Co-Authored-By: Claude Opus 4.6 &lt;noreply@anthropic.com&gt;
diff --git a/README.md b/README.md
@@ -12,8 +12,8 @@ The approach applies principles from [textual criticism](https://en.wikipedia.or
 
 - **Critical text merging**: Combines 2–3+ transcript sources into the most accurate version using blind, anonymous presentation to an LLM — no source receives preferential treatment
 - **wdiff-based alignment**: Uses longest common subsequence alignment (via `wdiff`) to keep chunks properly aligned across sources of different lengths, replacing naive proportional slicing
-- **Multi-model Whisper ensembling**: Runs multiple Whisper models (e.g., small + medium) and resolves disagreements via LLM
-- **Hallucination detection**: Automatically detects and collapses Whisper repetition loops (e.g., a phrase repeated 60+ times) in both raw outputs and merged transcripts
+- **Multi-model Whisper ensembling**: Runs multiple Whisper models (default: small + medium + distil-large-v3) and resolves disagreements via LLM with anonymous A/B/C labels
+- **Anti-hallucination**: Whisper runs use `condition_on_previous_text=False` and other flags to prevent cascading hallucination; residual repetition loops are automatically detected and collapsed
 - **External transcript support**: Merges in human-edited transcripts (e.g., from publisher websites) as an additional source
 - **Structured transcript preservation**: When external transcripts have speaker labels and timestamps, the merged output preserves that structure
 - **Slide extraction and analysis**: Automatic scene detection for presentation slides, with optional vision API descriptions
@@ -125,8 +125,8 @@ transcribe-critic "https://youtube.com/watch?v=..." --analyze-slides
 # Custom output directory
 transcribe-critic "https://youtube.com/watch?v=..." -o ./my_transcript
 
-# Use specific Whisper models
-transcribe-critic "https://youtube.com/watch?v=..." --whisper-models large
+# Use specific Whisper models (default: small,medium,distil-large-v3)

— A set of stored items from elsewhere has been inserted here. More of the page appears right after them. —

/-- Settles O21: each field of DEB_RESULT is the lowest one left above those before it. -/
theorem debouncerReads : Obligations.DebouncerReads := by
  intro s data
  refine ⟨decode_append 0#1 0x30 data (by decide) (by decide), ⟨regDebResult s, rfl, ?acc, ?pop, ?rel, ?last, ?reserved⟩,
    decode_append 0#1 0x34 data (by decide) (by decide), ?left⟩
  case acc => exact BitVec.extractLsb'_append_eq_right
  case pop =>
    rw [← popcount_toNat, regDebResult_above_acc s (by decide)]
    exact congrArg BitVec.toNat BitVec.extractLsb'_append_eq_right
  case rel =>
    have hrel : (regDebResult s).extractLsb' 7 1 = BitVec.ofBool s.debRel :=
      (regDebResult_above_pop s (by decide)).trans BitVec.extractLsb'_append_eq_right
    simpa using congrArg (·.getLsbD 0) hrel
  case last => exact (regDebResult_above_rel s (by decide)).trans BitVec.extractLsb'_append_eq_right
  case reserved => exact (regDebResult_above_rel s (by decide)).trans BitVec.extractLsb'_append_eq_left
  case left =>
    rw [zeroHalf_eq_setWidth]
    rfl

/-- Settles O32: the word is an encoded one, `exec` tests for a wait in progress, and the decoder tests the payload.
(`debStart` itself names the model's operation.) -/
theorem debStartFollowsItsRule : Obligations.DebStart := by
  intro s timeout pl
  refine ⟨?decodes, fun hfree => ?accepted, fun hbusy => if_pos hbusy, fun hrsv => ?reserved⟩
  case decodes =>
    have hword : 1#1 ++ 0x04#8 ++ 0x3#4 ++ 0x000#12 ++ timeout = encode (.debStart timeout) :=
      (BitVec.append_assoc (x₁ := 1#1 ++ 0x04#8 ++ 0x3#4)).trans (fields_eq_cmdWord 0x3 (0x000#12 ++ timeout))
    rw [hword]
    exact decodeEncodeRoundTrip (.debStart timeout) rfl
  case accepted =>
    have hrun : decide (timeout ≠ 0) = (timeout != 0#16) := decide_not ..
    rw [hrun]
    exact if_neg (by simp [hfree])
  case reserved =>
    have hdec : decode (cmdWord 0x3#4 pl) = .error .rsvBits :=
      (decode_cmdWord _ pl).trans (decodeCmd_of_debStart (cmdOp_append ..) (by rwa [cmdPayload_append]))
    rw [fields_eq_cmdWord]
    exact hostStep_of_decode_error hdec s

end Sys2Proof.Machine
end

section
/-! SUPPORT. One tick of the Tone Engine (42_tone_engine.md R170 to R173): one lemma for each thing it can do. -/
namespace Sys2Proof.Machine

variable {s : State}

/-- R173: the next half-period of a sweep is positive and not below the floor. -/
abbrev ChainGoesOn (s : State) : Prop := s.teStep < s.teHp ∧ s.teFloor ≤ s.teHp - s.teStep

/-- R173 over the integers: the difference does not wrap. -/
theorem chainGoesOn_iff (s : State) : ChainGoesOn s ↔
    s.teStep.toNat < s.teHp.toNat ∧ s.teFloor.toNat ≤ s.teHp.toNat - s.teStep.toNat :=
  and_congr_right fun hlt => by rw [BitVec.le_def, BitVec.toNat_sub_of_le (BitVec.le_of_lt hlt)]

/-- R170: a tick while Idle is dropped. -/
theorem tickStep_of_idle (hidle : s.teActive = false) : tickStep s = s :=
  if_neg (by simp [hidle])

/-- R170: before the half-period's end a tick only counts. -/
theorem tickStep_of_counting (hactive : s.teActive = true) (hcount : s.tePhaseCnt + 1#16 < s.teHp) :
    tickStep s = { s with tePhaseCnt := s.tePhaseCnt + 1#16 } :=
  (if_pos hactive).trans (if_pos hcount)

/-- R170: the half-period's last tick toggles, with half-periods left to emit. -/
theorem tickStep_of_toggle (hactive : s.teActive = true) (hfires : ¬ s.tePhaseCnt + 1#16 < s.teHp)
    (hmore : s.teRemaining - 1#16 ≠ 0#16) : tickStep s = { s with
      tePhaseCnt := 0#16, audPhase := !s.audPhase, teRemaining := s.teRemaining - 1#16 } :=
  (if_pos hactive).trans ((if_neg hfires).trans (if_neg hmore))

/-- R171 to R173: the last half-period's last tick ends a STOP tone, and a SWEEP tone whose chain does not go on. -/
theorem tickStep_of_end (hactive : s.teActive = true) (hfires : ¬ s.tePhaseCnt + 1#16 < s.teHp)
    (hlast : s.teRemaining - 1#16 = 0#16) (hend : s.teCb = .stop ∨ ¬ ChainGoesOn s) : tickStep s = doStop s := by
  rcases tickStep_cases s with ⟨hidle, -⟩ | ⟨-, hcount, -⟩ | ⟨-, -, hmore, -⟩ | ⟨-, -, -, -, ht⟩ |
    ⟨-, -, -, hcb, hstep, hfloor, -⟩
  · cases hactive.symm.trans hidle
  · exact absurd hcount hfires
  · exact absurd hlast hmore
  · exact ht
  · rw [hcb] at hend
    exact hend.elim nofun (absurd ⟨hstep, hfloor⟩)

/-- R171, R173: the last half-period's last tick arms the next tone of a chain that goes on. -/
theorem tickStep_of_chain (hactive : s.teActive = true) (hfires : ¬ s.tePhaseCnt + 1#16 < s.teHp)
    (hlast : s.teRemaining - 1#16 = 0#16) (hcb : s.teCb = .sweep) (hchain : ChainGoesOn s) :
    tickStep s = { s with
      teHp := s.teHp - s.teStep, teRemaining := s.teReload, tePhaseCnt := 0#16, audPhase := !s.audPhase,
      teActive := true, teCb := .sweep, audEn := true } := by
  rcases tickStep_cases s with ⟨hidle, -⟩ | ⟨-, hcount, -⟩ | ⟨-, -, hmore, -⟩ | ⟨-, -, -, hend, -⟩ |
    ⟨-, -, -, -, -, -, ht⟩
  · cases hactive.symm.trans hidle
  · exact absurd hcount hfires
  · exact absurd hlast hmore
  · rw [hcb] at hend
    exact hend.elim nofun (absurd hchain)
  · exact ht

+transcribe-critic "https://youtube.com/watch?v=..." --whisper-models medium,distil-large-v3
 
 # Use a different local model
 transcribe-critic "https://youtube.com/watch?v=..." --local-model llama3.3
@@ -163,6 +163,8 @@ output_dir/
 ├── whisper_small.json             # Whisper small with timestamps
 ├── whisper_medium.txt             # Whisper medium transcript
 ├── whisper_medium.json            # Whisper medium with timestamps
+├── whisper_distil-large-v3.txt    # Whisper distil-large-v3 transcript
+├── whisper_distil-large-v3.json   # Whisper distil-large-v3 with timestamps
 ├── whisper_merged.txt             # Merged from multiple Whisper models via adjudication
 ├── diarization.json              # Speaker segments (if --diarize)
 ├── diarization_segmentation.npy  # Cached segmentation (if --diarize)
@@ -190,7 +192,7 @@ Optional stages are skipped based on flags. Stage numbers are fixed regardless o
 |-------|-----------|------|----------|
 | [1] Download media | `download` | yt-dlp | No |
 | [2] Transcribe audio | `transcribe` | mlx-whisper | No |
-| [2b] Whisper ensemble | `ensemble` | LLM + wdiff | Yes (on by default with 2+ models) |
+| [2b] Whisper ensemble | `ensemble` | LLM + wdiff | Yes (on by default with 2+ models; default: 3 models) |
 | [2c] Speaker diarization | `diarize` | pyannote.audio | Yes (`--diarize`) |
 | [3] Extract slides | `slides` | ffmpeg | Yes (skipped with `--no-slides` / `--podcast`) |
 | [4] Analyze slides with vision | `slides` | LLM + vision | Yes (`--analyze-slides`) |
@@ -247,13 +249,14 @@ Each source alone gets some things right and others wrong. Whisper hallucinates
 
 ### Multi-Model Whisper Merging
 
-When using multiple Whisper models (default: `small,medium`):
+When using multiple Whisper models (default: `small,medium,distil-large-v3`):
 
-1. Runs each model independently
-2. Uses `wdiff` to identify specific word-level differences (normalized: no caps, no punctuation)
-3. Clusters nearby differences and presents each cluster to an LLM with anonymous labels ("A" / "B") and surrounding context
-4. The LLM picks A or B for each disagreement — constrained to choose between actual transcriptions, preventing hallucinated text
-5. Chosen readings are surgically applied to the base transcript, leaving uncontested regions untouched
+1. Runs each model independently with anti-hallucination flags
+2. Uses `wdiff` to identify specific word-level differences between each non-base model and the base (largest model)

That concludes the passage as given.